CN112540718A - Sparse matrix storage method for Schenk core architecture - Google Patents
Sparse matrix storage method for Schenk core architecture Download PDFInfo
- Publication number
- CN112540718A CN112540718A CN201910898286.2A CN201910898286A CN112540718A CN 112540718 A CN112540718 A CN 112540718A CN 201910898286 A CN201910898286 A CN 201910898286A CN 112540718 A CN112540718 A CN 112540718A
- Authority
- CN
- China
- Prior art keywords
- core
- sparse matrix
- many
- column
- computing
- Prior art date
- Legal status (The legal status is an assumption and is not a legal conclusion. Google has not performed a legal analysis and makes no representation as to the accuracy of the status listed.)
- Withdrawn
Links
Images
Classifications
-
- G—PHYSICS
- G06—COMPUTING; CALCULATING OR COUNTING
- G06F—ELECTRIC DIGITAL DATA PROCESSING
- G06F3/00—Input arrangements for transferring data to be processed into a form capable of being handled by the computer; Output arrangements for transferring data from processing unit to output unit, e.g. interface arrangements
- G06F3/06—Digital input from, or digital output to, record carriers, e.g. RAID, emulated record carriers or networked record carriers
- G06F3/0601—Interfaces specially adapted for storage systems
- G06F3/0628—Interfaces specially adapted for storage systems making use of a particular technique
- G06F3/0638—Organizing or formatting or addressing of data
Landscapes
- Engineering & Computer Science (AREA)
- Theoretical Computer Science (AREA)
- Human Computer Interaction (AREA)
- Physics & Mathematics (AREA)
- General Engineering & Computer Science (AREA)

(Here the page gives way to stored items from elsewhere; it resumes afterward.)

/-- A ring row of the table. -/
theorem ring {i : Instr} {c : Cmd} {o : Nat} (hc : i.cmd = some c) (ho : i.opcode = some o) (hm : o ∈ opcodes) : Statement i := by
  simp only [Statement, hc]
  intro hw
  have h : c.opcode = o := by
    simp only [Instr.wf, ho, hc, Bool.and_eq_true, beq_iff_eq] at hw
    exact hw.1
  exact ⟨opcode_lt c, .inl ⟨by rw [ho, h], h ▸ hm⟩⟩

theorem nop (c : Cmd) : Statement (.nop c) := ring rfl rfl (by decide)
theorem fence (c : Cmd) : Statement (.fence c) := ring rfl rfl (by decide)
theorem unknownOpcode (c : Cmd) : Statement (.unknownOpcode c) := by
  simp only [Statement, Instr.cmd]
  intro hw
  refine ⟨opcode_lt c, .inr ⟨rfl, ?_⟩⟩
  simpa [Instr.wf, Instr.opcode, Instr.cmd] using hw
theorem streamOpen (c : Cmd) : Statement (.streamOpen c) := ring rfl rfl (by decide)
theorem streamFeed (c : Cmd) (buf : List Byte) (sets : FeedSets) : Statement (.streamFeed c buf sets) := ring rfl rfl (by decide)
theorem streamClose (c : Cmd) : Statement (.streamClose c) := ring rfl rfl (by decide)
theorem streamFlush (c : Cmd) : Statement (.streamFlush c) := ring rfl rfl (by decide)
theorem surfacePool (c : Cmd) : Statement (.surfacePool c) := ring rfl rfl (by decide)
theorem encOpen (c : Cmd) : Statement (.encOpen c) := ring rfl rfl (by decide)
theorem encParams (c : Cmd) : Statement (.encParams c) := ring rfl rfl (by decide)
theorem encClose (c : Cmd) : Statement (.encClose c) := ring rfl rfl (by decide)
theorem encOutbuf (c : Cmd) : Statement (.encOutbuf c) := ring rfl rfl (by decide)
theorem captureCfg (c : Cmd) (edid : List Byte) : Statement (.captureCfg c edid) := ring rfl rfl (by decide)
theorem stateLoad (c : Cmd) (buf : List Byte) : Statement (.stateLoad c buf) := ring rfl rfl (by decide)
theorem commit (c : Cmd) : Statement (.commit c) := ring rfl rfl (by decide)
theorem liveSet (c : Cmd) : Statement (.liveSet c) := ring rfl rfl (by decide)
theorem slateLoad (c : Cmd) (img : List Byte) : Statement (.slateLoad c img) := ring rfl rfl (by decide)
theorem modeSet (c : Cmd) : Statement (.modeSet c) := ring rfl rfl (by decide)
theorem fumPolicy (c : Cmd) : Statement (.fumPolicy c) := ring rfl rfl (by decide)
theorem fumBind (c : Cmd) : Statement (.fumBind c) := ring rfl rfl (by decide)
theorem fumSnapshot (c : Cmd) : Statement (.fumSnapshot c) := ring rfl rfl (by decide)
theorem checkCfg (c : Cmd) : Statement (.checkCfg c) := ring rfl rfl (by decide)
theorem routeSet (c : Cmd) (tbl : List Byte) : Statement (.routeSet c tbl) := ring rfl rfl (by decide)
theorem groupSet (c : Cmd) : Statement (.groupSet c) := ring rfl rfl (by decide)
theorem timeCfg (c : Cmd) : Statement (.timeCfg c) := ring rfl rfl (by decide)
theorem tephraCfg (c : Cmd) : Statement (.tephraCfg c) := ring rfl rfl (by decide)
theorem touchMap (c : Cmd) : Statement (.touchMap c) := ring rfl rfl (by decide)
theorem touchRefLoad (c : Cmd) (img : List Byte) : Statement (.touchRefLoad c img) := ring rfl rfl (by decide)
theorem mirrorCfg (c : Cmd) : Statement (.mirrorCfg c) := ring rfl rfl (by decide)
theorem dormantEnter (c : Cmd) : Statement (.dormantEnter c) := ring rfl rfl (by decide)
theorem memWrite (c : Cmd) (buf : List Byte) : Statement (.memWrite c buf) := ring rfl rfl (by decide)
theorem memRead (c : Cmd) : Statement (.memRead c) := ring rfl rfl (by decide)
theorem serviceEnter (c : Cmd) : Statement (.serviceEnter c) := ring rfl rfl (by decide)
theorem serviceExit (c : Cmd) : Statement (.serviceExit c) := ring rfl rfl (by decide)
theorem sqTailDoorbell (f : Fin 2) (q : Fin 64) (v : U32) (aligned : Bool) : Statement (.sqTailDoorbell f q v aligned) := rfl
theorem descriptorFetch (desc : BitVec 512) (err : Bool) : Statement (.descriptorFetch desc err) := rfl
theorem cqHeadDoorbell (f : Fin 2) (q : Fin 64) (v : U32) (aligned : Bool) : Statement (.cqHeadDoorbell f q v aligned) := rfl
theorem eventRingHeadDoorbell (f : Fin 2) (v : U32) (aligned : Bool) : Statement (.eventRingHeadDoorbell f v aligned) := rfl
theorem completionWrite (f : Fin 2) (q : Fin 64) : Statement (.completionWrite f q) := rfl
theorem cqCoalesceTimeout (f : Fin 2) (ring : CoalRing) : Statement (.cqCoalesceTimeout f ring) := rfl
theorem registerWrite (a : Acc) (off : BitVec 24) (size : Nat) (full : Bool) (v : U64) : Statement (.registerWrite a off size full v) := rfl
theorem ringEnable (a : Acc) (f : Fin 2) (ring : RingSel) (v : U32) : Statement (.ringEnable a f ring v) := rfl
theorem sysReset (a : Acc) (v : U32) : Statement (.sysReset a v) := rfl
theorem fullReset (cause : ResetCause) : Statement (.fullReset cause) := rfl
theorem bootstrapWindowWrite (a : Acc) (off : BitVec 20) (size : Nat) (v : U64) : Statement (.bootstrapWindowWrite a off size v) := rfl
theorem sysBootChunk (a : Acc) (v : U32) : Statement (.sysBootChunk a v) := rfl
theorem imageVerificationEnd (key sig : Unit) : Statement (.imageVerificationEnd key sig) := rfl
theorem firmwareUnitStart : Statement .firmwareUnitStart := rfl
theorem mbxSel (a : Acc) (m : Fin 4) (v : U32) : Statement (.mbxSel a m v) := rfl
theorem mailboxLatch (bank : Fin 7) (m : Fin 4) : Statement (.mailboxLatch bank m) := rfl
theorem fumLock (a : Acc) (v : U32) : Statement (.fumLock a v) := rfl
theorem fumSelftestRelease (a : Acc) (v : U32) : Statement (.fumSelftestRelease a v) := rfl
theorem fabGwFailRelease (a : Acc) (v : U32) : Statement (.fabGwFailRelease a v) := rfl
theorem strDecFaultRelease (a : Acc) (v : U32) : Statement (.strDecFaultRelease a v) := rfl
theorem cmpFaultRelease (a : Acc) (v : U32) : Statement (.cmpFaultRelease a v) := rfl
theorem sysRafRelease (a : Acc) (v : U32) : Statement (.sysRafRelease a v) := rfl
theorem sysMpuRelease (a : Acc) (v : U32) : Statement (.sysMpuRelease a v) := rfl
theorem sysMpuCtrl (a : Acc) (r : Fin 64) (v : U32) : Statement (.sysMpuCtrl a r v) := rfl
theorem fabNodeAddr (a : Acc) (v : U32) : Statement (.fabNodeAddr a v) := rfl
theorem domainClaim (priv : Bool) (dom : BitVec 10) (v : U32) : Statement (.domainClaim priv dom v) := rfl
theorem linkEnable (a : Acc) (l : Fin 11) (v : U32) : Statement (.linkEnable a l v) := rfl
theorem linkRetrain (a : Acc) (l : Fin 11) (v : U32) : Statement (.linkRetrain a l v) := rfl
theorem edidRead (a : Acc) (n : Fin 8) (v : U32) : Statement (.edidRead a n v) := rfl
theorem edidReadEnd (n : Fin 8) (res : EdidEnd) : Statement (.edidReadEnd n res) := rfl
theorem dpRetrain (a : Acc) (n : Fin 8) (v : U32) : Statement (.dpRetrain a n v) := rfl
theorem pairClaim (a : Acc) (v : U32) : Statement (.pairClaim a v) := rfl
theorem pairRelease (a : Acc) (v : U32) : Statement (.pairRelease a v) := rfl
theorem sysLifecycleAdv (a : Acc) (v : U32) : Statement (.sysLifecycleAdv a v) := rfl
theorem dapEn (a : Acc) (v : U32) : Statement (.dapEn a v) := rfl
theorem edgAonClear (a : Acc) (v : U32) : Statement (.edgAonClear a v) := rfl
theorem cmpSlateBase (a : Acc) (v : U32) : Statement (.cmpSlateBase a v) := rfl
theorem recal (a : Acc) (l : Fin 11) (v : U32) : Statement (.recal a l v) := rfl
theorem laneOverride (a : Acc) (l : Fin 11) (v : U32) : Statement (.laneOverride a l v) := rfl
theorem outDpTrimOvr (a : Acc) (n : Fin 8) (v : U32) : Statement (.outDpTrimOvr a n v) := rfl
theorem touchEnable (a : Acc) (t : Fin 2) (v : U32) : Statement (.touchEnable a t v) := rfl
theorem touchDisable (a : Acc) (t : Fin 2) (v : U32) : Statement (.touchDisable a t v) := rfl
theorem touchHold (a : Acc) (t : Fin 2) (v : U32) : Statement (.touchHold a t v) := rfl
theorem dapCmd (w : U64) : Statement (.dapCmd w) := rfl
theorem dapData (w : U32) : Statement (.dapData w) := rfl
theorem windowAccess (f : Fin 2) (doorbell : Bool) (addr : U32) (write : Bool) (size : Nat) (full : Bool) (v : U64) : Statement (.windowAccess f doorbell addr write size full v) := rfl
theorem pcieLinkUp : Statement .pcieLinkUp := rfl
theorem packetReceive (l : Fin 11) (p : Packet) (crc : U32) (abt : Bool) : Statement (.packetReceive l p crc abt) := rfl
theorem linkCrcWindowEnd (l : Fin 11) : Statement (.linkCrcWindowEnd l) := rfl
theorem packetEnd (l : Fin 11) : Statement (.packetEnd l) := rfl
theorem skp (l : Fin 11) : Statement (.skp l) := rfl
theorem reorderRelease (l : Fin 11) : Statement (.reorderRelease l) := rfl
theorem trainingStateAdvance (l : Fin 11) (obs : TrainObs) : Statement (.trainingStateAdvance l obs) := rfl
theorem linkTrainTimeout (l : Fin 11) : Statement (.linkTrainTimeout l) := rfl
theorem backoffExpiry (l : Fin 11) : Statement (.backoffExpiry l) := rfl
theorem capsRepeat (l : Fin 11) : Statement (.capsRepeat l) := rfl
theorem caps (l : Fin 11) (payload : BitVec 256) : Statement (.caps l payload) := rfl
theorem codeError (l : Fin 11) (lane : Fin 2) (symbol : Nat) : Statement (.codeError l lane symbol) := rfl
theorem lockLost (l : Fin 11) (lane : Fin 2) : Statement (.lockLost l lane) := rfl
theorem sync (l : Fin 11) (payload : BitVec 256) : Statement (.sync l payload) := rfl
theorem reply (l : Fin 11) (payload : BitVec 256) : Statement (.reply l payload) := rfl
theorem timeExchangePeriod : Statement .timeExchangePeriod := rfl
theorem holdoverLimitExpiry : Statement .holdoverLimitExpiry := rfl
theorem mgmtRequest (l : Option (Fin 11)) (p : Packet) : Statement (.mgmtRequest l p) := rfl
theorem resp (r : Delivered) : Statement (.resp r) := rfl
theorem mgmtRetryTimeout (flow : Fin 3) (peer : BitVec 10) : Statement (.mgmtRetryTimeout flow peer) := rfl
theorem eventPacket (p : Packet) : Statement (.eventPacket p) := rfl
theorem streamDemux (p : Packet) : Statement (.streamDemux p) := rfl
theorem rasterPacket (p : Packet) : Statement (.rasterPacket p) := rfl
theorem mirrorPacket (p : Packet) : Statement (.mirrorPacket p) := rfl
theorem resyncReq : Statement .resyncReq := rfl
theorem mirrorAck (p : Packet) : Statement (.mirrorAck p) := rfl
theorem ackTimeout : Statement .ackTimeout := rfl
theorem fumaroleTick : Statement .fumaroleTick := rfl
theorem recordLatch (tile : Fin 4096) : Statement (.recordLatch tile) := rfl
theorem scanStart (tile : Fin 4096) : Statement (.scanStart tile) := rfl
theorem tileEventWindowEnd (tile : Fin 4096) : Statement (.tileEventWindowEnd tile) := rfl
theorem outputLine (n : Fin 8) (y : Nat) (late : List (Fin 4096)) (linkXor : U16 × U16 × U16) : Statement (.outputLine n y late linkXor) := rfl
theorem frameStart (n : Fin 8) : Statement (.frameStart n) := rfl
theorem vblankLineBoundary (n : Fin 8) : Statement (.vblankLineBoundary n) := rfl
theorem commitValidation (p : Fin 8) : Statement (.commitValidation p) := rfl
theorem commitApply (n : Fin 8) : Statement (.commitApply n) := rfl
theorem modeSetApply (n : Fin 8) : Statement (.modeSetApply n) := rfl
theorem checkCfgApply (k : Fin 128) : Statement (.checkCfgApply k) := rfl
theorem checkResult (k : Fin 128) : Statement (.checkResult k) := rfl
theorem chkResultWindowEnd (k : Fin 128) : Statement (.chkResultWindowEnd k) := rfl
theorem slateCopyEnd (slot : Fin 256) : Statement (.slateCopyEnd slot) := rfl
theorem snapshotWriteEnd : Statement .snapshotWriteEnd := rfl
theorem capturePictureStart (p : Fin 4) (m : Msa) : Statement (.capturePictureStart p m) := rfl
theorem captureBand (p : Fin 4) (elems : List (List (List U16))) : Statement (.captureBand p elems) := rfl
theorem capSignalLoss (p : Fin 4) : Statement (.capSignalLoss p) := rfl
theorem hpdPulseEnd (p : Fin 4) : Statement (.hpdPulseEnd p) := rfl
theorem sinkLinkTraining (p : Fin 4) (trained : Bool) (rate : Fin 4) (lanes : Nat) : Statement (.sinkLinkTraining p trained rate lanes) := rfl
theorem encPictureStart (h : Fin 8) : Statement (.encPictureStart h) := rfl
theorem sliceCoding (h : Fin 8) (sl : CodedSlice) : Statement (.sliceCoding h sl) := rfl
theorem sliceReady (h : Fin 8) (params nal : List Byte) : Statement (.sliceReady h params nal) := rfl
theorem keepalivePicture (h : Fin 8) : Statement (.keepalivePicture h) := rfl
theorem keepaliveExpiry (h : Fin 8) : Statement (.keepaliveExpiry h) := rfl
theorem pictureStart (e : Fin 8) (ready : List (Fin 256 × PicInfo)) : Statement (.pictureStart e ready) := rfl
theorem sliceDecode (e : Fin 8) (sl : SliceInfo) : Statement (.sliceDecode e sl) := rfl
theorem stallLimit (o : StallObs) : Statement (.stallLimit o) := rfl
theorem decConcealWindowEnd (k : Fin 256) : Statement (.decConcealWindowEnd k) := rfl
theorem hpdUnplug (n : Fin 8) : Statement (.hpdUnplug n) := rfl
theorem hpdPlug (n : Fin 8) (caps : SinkCaps) : Statement (.hpdPlug n caps) := rfl
theorem irqHpd (n : Fin 8) (lost : Bool) : Statement (.irqHpd n lost) := rfl
theorem dpLinkTraining (n : Fin 8) (res : TrainResult) : Statement (.dpLinkTraining n res) := rfl
theorem trainingRetry (n : Fin 8) : Statement (.trainingRetry n) := rfl
theorem memoryRequest (mid : BitVec 6) (addr : BitVec 40) (len : Nat) (write : Bool) (data : List Byte) : Statement (.memoryRequest mid addr len write data) := rfl
theorem channelIssue (ch : Fin 24) (ecc : Ecc) : Statement (.channelIssue ch ecc) := rfl
theorem commandError (ch : Option (Fin 24)) (what : MemStruct) : Statement (.commandError ch what) := rfl
theorem throttleExpiry (mid : BitVec 6) : Statement (.throttleExpiry mid) := rfl
theorem scrubRead (ch : Fin 24) (ecc : Ecc) : Statement (.scrubRead ch ecc) := rfl
theorem refresh (ch : Fin 24) (bank : Fin 16) : Statement (.refresh ch bank) := rfl
theorem channelRetrain (ch : Fin 24) (obs : RetrainObs) : Statement (.channelRetrain ch obs) := rfl
theorem memoryTrainingEnd (density : List Nat) (obs : DramObs) : Statement (.memoryTrainingEnd density obs) := rfl
theorem segmentInitialized : Statement .segmentInitialized := rfl
theorem parityScrub (found : List (BitVec 24)) : Statement (.parityScrub found) := rfl
theorem autoClaim : Statement .autoClaim := rfl
theorem actingOwner : Statement .actingOwner := rfl
theorem pairConflict : Statement .pairConflict := rfl
theorem relinquish (trig : Fin 12) : Statement (.relinquish trig) := rfl
theorem nm0Watchdog : Statement .nm0Watchdog := rfl
theorem stateDisagree (kind : Fin 3) (idx : Byte) : Statement (.stateDisagree kind idx) := rfl
theorem thermalGovernor (temps : List Int) : Statement (.thermalGovernor temps) := rfl
theorem thermalTrip : Statement .thermalTrip := rfl
theorem dormantThermalTrip (temp : Int) : Statement (.dormantThermalTrip temp) := rfl
theorem thermalCut : Statement .thermalCut := rfl
theorem pllLockLoss (p : Pll) (us100 : Bool) : Statement (.pllLockLoss p us100) := rfl
theorem idleGating (u : PowerUnit) : Statement (.idleGating u) := rfl
theorem unitWake (u : PowerUnit) : Statement (.unitWake u) := rfl
theorem dormantPowerDown : Statement .dormantPowerDown := rfl
theorem wake (src : WakeSrc) : Statement (.wake src) := rfl
theorem resume (imageOk : Bool) : Statement (.resume imageOk) := rfl
theorem supplyDropout : Statement .supplyDropout := rfl
theorem aonReset : Statement .aonReset := rfl
theorem scanCycle (t : Fin 2) (nodes : List U16) (selfs : List U16) (noise : List U16) : Statement (.scanCycle t nodes selfs noise) := rfl
theorem wakeScan (sense : List U16) (drive : List U16) : Statement (.wakeScan sense drive) := rfl
theorem laneTempCheck (l : Fin 11) (lane : Fin 2) (temp : Int) : Statement (.laneTempCheck l lane temp) := rfl
theorem classTRun (l : Fin 11) (lane : Fin 2) (eye : Eye) : Statement (.classTRun l lane eye) := rfl
theorem eyeScan (l : Fin 11) (lane : Fin 2) (eye : Eye) : Statement (.eyeScan l lane eye) := rfl
theorem correctionStep (l : Fin 11) (lane : Fin 2) : Statement (.correctionStep l lane) := rfl
theorem resetRelease (straps : Straps) (calf : BitVec 11) : Statement (.resetRelease straps calf) := rfl
theorem pairOwnIRise : Statement .pairOwnIRise := rfl
theorem pllRelock (p : Pll) : Statement (.pllRelock p) := rfl
theorem timeUnlockLimitExpiry : Statement .timeUnlockLimitExpiry := rfl
theorem bootChunkCopyEnd : Statement .bootChunkCopyEnd := rfl
theorem channelRetrainEnd (ch : Fin 24) (ns : U16) : Statement (.channelRetrainEnd ch ns) := rfl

- General Physics & Mathematics (AREA)
- Complex Calculations (AREA)
Abstract
The invention discloses a sparse matrix storage method facing a Shenwei many-core architecture, wherein a many-core processor consists of 4 heterogeneous groups, each heterogeneous group comprises a master core, a slave core cluster consisting of 64 slave cores, a heterogeneous group interface and a storage controller, and the whole chip is provided with 260 computing cores; the sparse matrix storage format comprises the steps of: s1, grouping the sparse matrix on a core group array of the Shenwei many-core processor according to rows, grouping a plurality of rows from each secondary core, and grouping 64 secondary cores into 64 groups; and S2, compressing and storing the non-zero elements of the sparse matrix in each group according to columns, compressing column coordinates by storing the number of the non-zero elements contained in each column of the sparse matrix, and storing column indexes, row coordinates and non-zero element values. The invention can provide a uniform data organization form for the whole process solving of the application software based on the many-core processor, thereby improving the adaptability of the problem to the architecture of the Shenwei many-core.
Description
Technical Field
The invention belongs to the technical field of scientific computing, and particularly relates to a sparse matrix storage method for a Schenwark kernel architecture.
Background
Sparse matrices are key data structures and performance bottlenecks in numerical simulation calculations in many fields of natural and social sciences. Since the non-zero elements in the sparse matrix are extremely rare, the sparse matrix cannot be stored in a two-dimensional array according to a general dense matrix storage mode. So far, there has been considerable work on how to store a Sparse matrix, the most basic storage methods COO (coordinate list), CSR (Sparse Row compression), CSC (Sparse Column compression), ELLPACK, etc.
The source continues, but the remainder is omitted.